The second task area is the research of Röpke's intellectual legacy. This includes researching the estate.
The Institute holds the Wilhelm Röpke Lecture once a year and also seminars and colloquia. In addition, the Institute organizes the conferences on the New Economics of Order at Ettersburg Castle, as well as other individual conferences. For example, the 2016 International Wilhelm Röpke Congress in Geneva, which the Institute organized together with the Graduate Institute Geneva and the Liberal Institute.
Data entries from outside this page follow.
/-- What operation `i` can make of state `s` when it answers a state. -/
inductive ExecEffect (s : State) : Instr → State → Prop where
  /-- a response and nothing else: a query, a read, a condition, a refusal -/
  | reply (i : Instr) (st : Status) (d1 d0 : BitVec 32) : ExecEffect s i (s.reply st d1 d0)
  | push (i : Instr) (q : FifoId) (v : Sample) (acc : producerOf q s.curPort ≠ .never)
      (held : producerOf q s.curPort = .held → s.sched.held = true) (room : (s.fifo q).buf.length ≠ (s.fifo q).cap) :
      ExecEffect s i ((s.setFifo q { s.fifo q with buf := (s.fifo q).buf ++ [v] }).reply .ok 0 0)
  | pop (i : Instr) (q : FifoId) (v : Sample) (rest : List Sample) (acc : consumerOf q s.curPort ≠ .never)
      (held : consumerOf q s.curPort = .held → s.sched.held = true) (some : (s.fifo q).buf = v :: rest) :
      ExecEffect s i ((s.setFifo q { s.fifo q with buf := rest }).reply .ok 0 v)
  | bqinitLp (m : Mode) (x : Sample) (c : Coefs) (d : Direct s) :
      ExecEffect s (.bqinitLp m x) ((s.setBiquad .lp (Biquad.fresh c)).reply .ok 0 0)
  | bqinitHp (m : Mode) (x : Sample) (c : Coefs) (d : Direct s) :
      ExecEffect s (.bqinitHp m x) ((s.setBiquad .hp (Biquad.fresh c)).reply .ok 0 0)
  | bqtick (i : Instr) (f : BiquadId) (x : Sample) (d : Direct s) :
      ExecEffect s i ((s.setBiquad f (tick s.num (s.biquad f) x).2).reply .ok 0 (tick s.num (s.biquad f) x).1)
  | casc (x : Sample) (d : Direct s) :
      ExecEffect s (.casc x)
        ({ s with lp := (cascade s.num s.lp s.hp x).2.1, hp := (cascade s.num s.lp s.hp x).2.2 }.reply .ok 0
          (cascade s.num s.lp s.hp x).1)
  | dlpush (v : Sample) (d : Direct s) : ExecEffect s (.dlpush v) ({ s with dl := shiftIn s.dl v }.reply .ok 0 0)
  | dlinit (d : Direct s) : ExecEffect s .dlinit ({ s with dl := zeros s.cfg.n }.reply .ok 0 0)
  | adapt (x : Sample) (d : Direct s) (fits : s.dl.length = s.w.length) (ok : (s.adaptOn x).nan = false) :
      ExecEffect s (.adapt x) ((s.afterAdapt (s.adaptOn x)).reply .ok (s.adaptOn x).novelty (s.adaptOn x).output)
  | adaptFault (x : Sample) (d : Direct s) (fits : s.dl.length = s.w.length) (nan : (s.adaptOn x).nan = true) :
      ExecEffect s (.adapt x) ((s.afterAdapt (s.adaptOn x)).raiseNaNWeight.reply .nanWeight 0 0)
  | enginit (mu : Sample) (d : Direct s) : ExecEffect s (.enginit mu) ((engineInit mu s).reply .ok 0 0)
  | iterOk (d : Direct s) (filtered novelty : Sample) (t : State) (h : iterate s = .ok filtered novelty t) :
      ExecEffect s .iter (t.reply .ok novelty filtered)
  | iterFault (d : Direct s) (t : State) (h : iterate s = .nanWeight t) : ExecEffect s .iter (t.reply .nanWeight 0 0)
  | runonce (d : Direct s) (t : State) (h : runOnceStep { phase := .drain, n := 0, z := 0 } s = .next t) :
      ExecEffect s .runonce t
  | start (ctl : s.curPort = .ctl) (held : s.sched.held = true) :
      ExecEffect s .start
        ({ s with sched := .running, ph := .check, worked := false, killPending := false, token := false }.reply .ok 0 0)
  | stop (ctl : s.curPort = .ctl) (running : s.sched = .running) :
      ExecEffect s .stop { s with killPending := true, sched := .stopRequested, ctl := .waitStop }
  | stopAgain (ctl : s.curPort = .ctl) (requested : s.sched = .stopRequested) :
      ExecEffect s .stop { s with ctl := .waitStop }
  | unpark (mic : s.curPort = .mic) : ExecEffect s .unpark (unparkCommand s)
  | telemEn (n : Nat) (v : BitVec 32) (d : Direct s) :
      ExecEffect s (.csrw n v) ({ s with telemEn := v.getLsbD 0 }.reply .ok 0 0)
  | thr (n : Nat) (v : BitVec 32) (d : Direct s) : ExecEffect s (.csrw n v) ({ s with thr := v }.reply .ok 0 0)

/-- The port check on an operation of the engine: it ran under direct access, or the answer is a refusal. -/
theorem engineOnly_cases {s t : State} {run : StepOutcome} (h : gate engineOnly s run = .next t) :
    (run = .next t ∧ Direct s) ∨ ∃ st, t = s.reply st 0 0 := by
  rcases gate_cases h with ⟨hr, hn, hh⟩ | ⟨st, ht, -⟩
  · have hp : s.curPort = .ctl := by
      by_contra hne; exact hn (by simp [engineOnly, hne])
    exact .inl ⟨hr, hp, hh (by simp [engineOnly, hp])⟩
  · exact .inr ⟨st, ht⟩

/-- The port check on an operation of the controller. -/
theorem controller_cases {s t : State} {run : StepOutcome} (h : gate controller s run = .next t) :
    (run = .next t ∧ s.curPort = .ctl) ∨ ∃ st, t = s.reply st 0 0 := by
  rcases gate_cases h with ⟨hr, hn, -⟩ | ⟨st, ht, -⟩
  · refine .inl ⟨hr, ?_⟩
    by_contra hne; exact hn (by simp [controller, hne])
  · exact .inr ⟨st, ht⟩

theorem push_effect {i : Instr} {q : FifoId} {v : Sample} {s t : State}
    (h : gate (producerOf q) s (.next (pushCommand q v s)) = .next t) : ExecEffect s i t := by
  rcases gate_cases h with ⟨hr, hn, hh⟩ | ⟨st, rfl, -⟩
  · cases hr
    rcases pushCommand_cases q v s with he | ⟨hroom, he⟩ <;> rw [he]
    · exact .reply ..
    · exact .push i q v hn hh hroom
  · exact .reply ..

theorem pop_effect {i : Instr} {q : FifoId} {s t : State}
    (h : gate (consumerOf q) s (.next (popCommand q s)) = .next t) : ExecEffect s i t := by
  rcases gate_cases h with ⟨hr, hn, hh⟩ | ⟨st, rfl, -⟩
  · cases hr
    rcases popCommand_cases q s with he | ⟨v, rest, hb, he⟩ <;> rw [he]
    · exact .reply ..
    · exact .pop i q v rest hn hh hb
  · exact .reply ..

theorem query_effect {i : Instr} {acc : Port → Access} {s t : State} {st : Status} {d1 d0 : BitVec 32}
    (h : gate acc s (.next (s.reply st d1 d0)) = .next t) : ExecEffect s i t := by
  rcases gate_cases h with ⟨hr, -⟩ | ⟨st, rfl, -⟩
  · cases hr; exact .reply ..
  · exact .reply ..

theorem read_effect {i : Instr} {n j : Nat} {store : List Sample} {s t : State}
    (h : gate engineOnly s (readStorage n store j s) = .next t) : ExecEffect s i t := by
  rcases engineOnly_cases h with ⟨hr, -⟩ | ⟨st, rfl⟩
  · rcases readStorage_cases hr with rfl | ⟨v, -, rfl⟩ <;> exact .reply ..
  · exact .reply ..

theorem iterCommand_effect {s t : State} (d : Direct s) (h : iterCommand s = .next t) : ExecEffect s .iter t := by
  unfold iterCommand at h
  rcases iterate_cases s with ⟨he, -⟩ | ⟨m, r, ms, rs, -, -, -, ⟨-, he⟩ | ⟨-, -, he⟩ | ⟨-, -, he⟩⟩
  all_goals simp only [he] at h; cases h
  · exact .reply ..
  · exact .iterFault d _ he
  · exact .iterOk d _ _ _ he

/-- Everything an operation can do when it answers a state. -/
theorem exec_effect {i : Instr} {s t : State} (h : exec i s = .next t) : ExecEffect s i t := by
  cases i with
  | pushMic v => exact push_effect (q := .mic) h
  | pushRef v => exact push_effect (q := .ref) h
  | pushOut v => exact push_effect (q := .out) h
  | popMic => exact pop_effect (q := .mic) h
  | popRef => exact pop_effect (q := .ref) h
  | popOut => exact pop_effect (q := .out) h
  | lenMic | lenRef | lenOut | capMic | capRef | capOut => exact query_effect h
  | isemptyMic | isemptyRef | isemptyOut | isfullMic | isfullRef | isfullOut => exact query_effect h
  | bqinitLp m x =>
    rcases engineOnly_cases h with ⟨hr, d⟩ | ⟨st, rfl⟩
    · cases hr
      rcases bqinitCommand_cases .lp m x s with ⟨st, he⟩ | ⟨c, -, he⟩ <;> rw [he]
      · exact .reply ..
      · exact .bqinitLp m x c d
    · exact .reply ..
  | bqinitHp m x =>
    rcases engineOnly_cases h with ⟨hr, d⟩ | ⟨st, rfl⟩
    · cases hr
      rcases bqinitCommand_cases .hp m x s with ⟨st, he⟩ | ⟨c, -, he⟩ <;> rw [he]
      · exact .reply ..
      · exact .bqinitHp m x c d
    · exact .reply ..
  | bqtickLp x =>
    rcases engineOnly_cases h with ⟨hr, d⟩ | ⟨st, rfl⟩
    · cases hr; exact .bqtick _ .lp x d
    · exact .reply ..
  | bqtickHp x =>
    rcases engineOnly_cases h with ⟨hr, d⟩ | ⟨st, rfl⟩
    · cases hr; exact .bqtick _ .hp x d
    · exact .reply ..
  | casc x =>
    rcases engineOnly_cases h with ⟨hr, d⟩ | ⟨st, rfl⟩
    · cases hr; exact .casc x d
    · exact .reply ..
  | dlpush v =>
    rcases engineOnly_cases h with ⟨hr, d⟩ | ⟨st, rfl⟩
    · cases hr; exact .dlpush v d
    · exact .reply ..
  | dlrd j => exact read_effect h
  | dlinit =>
    rcases engineOnly_cases h with ⟨hr, d⟩ | ⟨st, rfl⟩
    · cases hr; exact .dlinit d
    · exact .reply ..
  | adapt x =>
    rcases engineOnly_cases h with ⟨hr, d⟩ | ⟨st, rfl⟩
    · obtain ⟨hw, ⟨hn, rfl⟩ | ⟨hn, rfl⟩⟩ := adaptCommand_cases hr
      · exact .adaptFault x d (by simpa [State.windowFits] using hw) hn
      · exact .adapt x d (by simpa [State.windowFits] using hw) hn
    · exact .reply ..
  | wrd j => exact read_effect h
  | enginit mu =>
    rcases engineOnly_cases h with ⟨hr, d⟩ | ⟨st, rfl⟩
    · cases hr; exact .enginit mu d
    · exact .reply ..
  | iter =>
    rcases engineOnly_cases h with ⟨hr, d⟩ | ⟨st, rfl⟩
    · exact iterCommand_effect d hr
    · exact .reply ..
  | runonce =>
    rcases engineOnly_cases h with ⟨hr, d⟩ | ⟨st, rfl⟩
    · exact .runonce d t hr
    · exact .reply ..
  | start =>
    rcases controller_cases h with ⟨hr, hp⟩ | ⟨st, rfl⟩
    · cases hr
      rcases startCommand_cases s with ⟨st, he, -⟩ | ⟨hs, he⟩ <;> rw [he]
      · exact .reply ..
      · exact .start hp hs
    · exact .reply ..
  | stop =>
    rcases controller_cases h with ⟨hr, hp⟩ | ⟨st, rfl⟩
    · cases hr
      rcases stopCommand_cases s with ⟨st, he⟩ | ⟨hs, he⟩ | ⟨hs, he⟩ <;> rw [he]
      · exact .reply ..
      · exact .stop hp hs
      · exact .stopAgain hp hs
    · exact .reply ..
  | unpark =>
    rcases gate_cases h with ⟨hr, hn, -⟩ | ⟨st, rfl, -⟩
    · cases hr
      refine .unpark ?_
      by_contra hne; exact hn (by simp [onlyOn, hne])
    · exact .reply ..
  | csrr n =>
    rcases controller_cases h with ⟨hr, hp⟩ | ⟨st, rfl⟩
    · cases hr
      obtain ⟨st, v, he⟩ := csrrCommand_cases n s
      rw [he]; exact .reply ..
    · exact .reply ..
  | csrw n v =>
    rcases engineOnly_cases h with ⟨hr, d⟩ | ⟨st, rfl⟩
    · cases hr
      rcases csrwCommand_cases n v s with he | he | he <;> rw [he]
      · exact .telemEn n v d
      · exact .thr n v d
      · exact .reply ..
    · exact .reply ..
== Membership structure ==
The institute has an international field of members. In addition to well-known economists such as economist Lars Feld, Michel Wohlgemuth, Nils Goldschmidt, Joachim Starbatty and Gerhard Wegner, it also includes prominent economic journalists such as Karen Horn, representatives of associations such as Gerald Grusser, and scholars from other disciplines. Among others, the political scientist Aurelian Craiutu, who teaches in the U.S., the Italian philosopher Dario Antiseri, the French Germanist Patricia Commun, and the German jurist Hermann-Josef Blanke are members.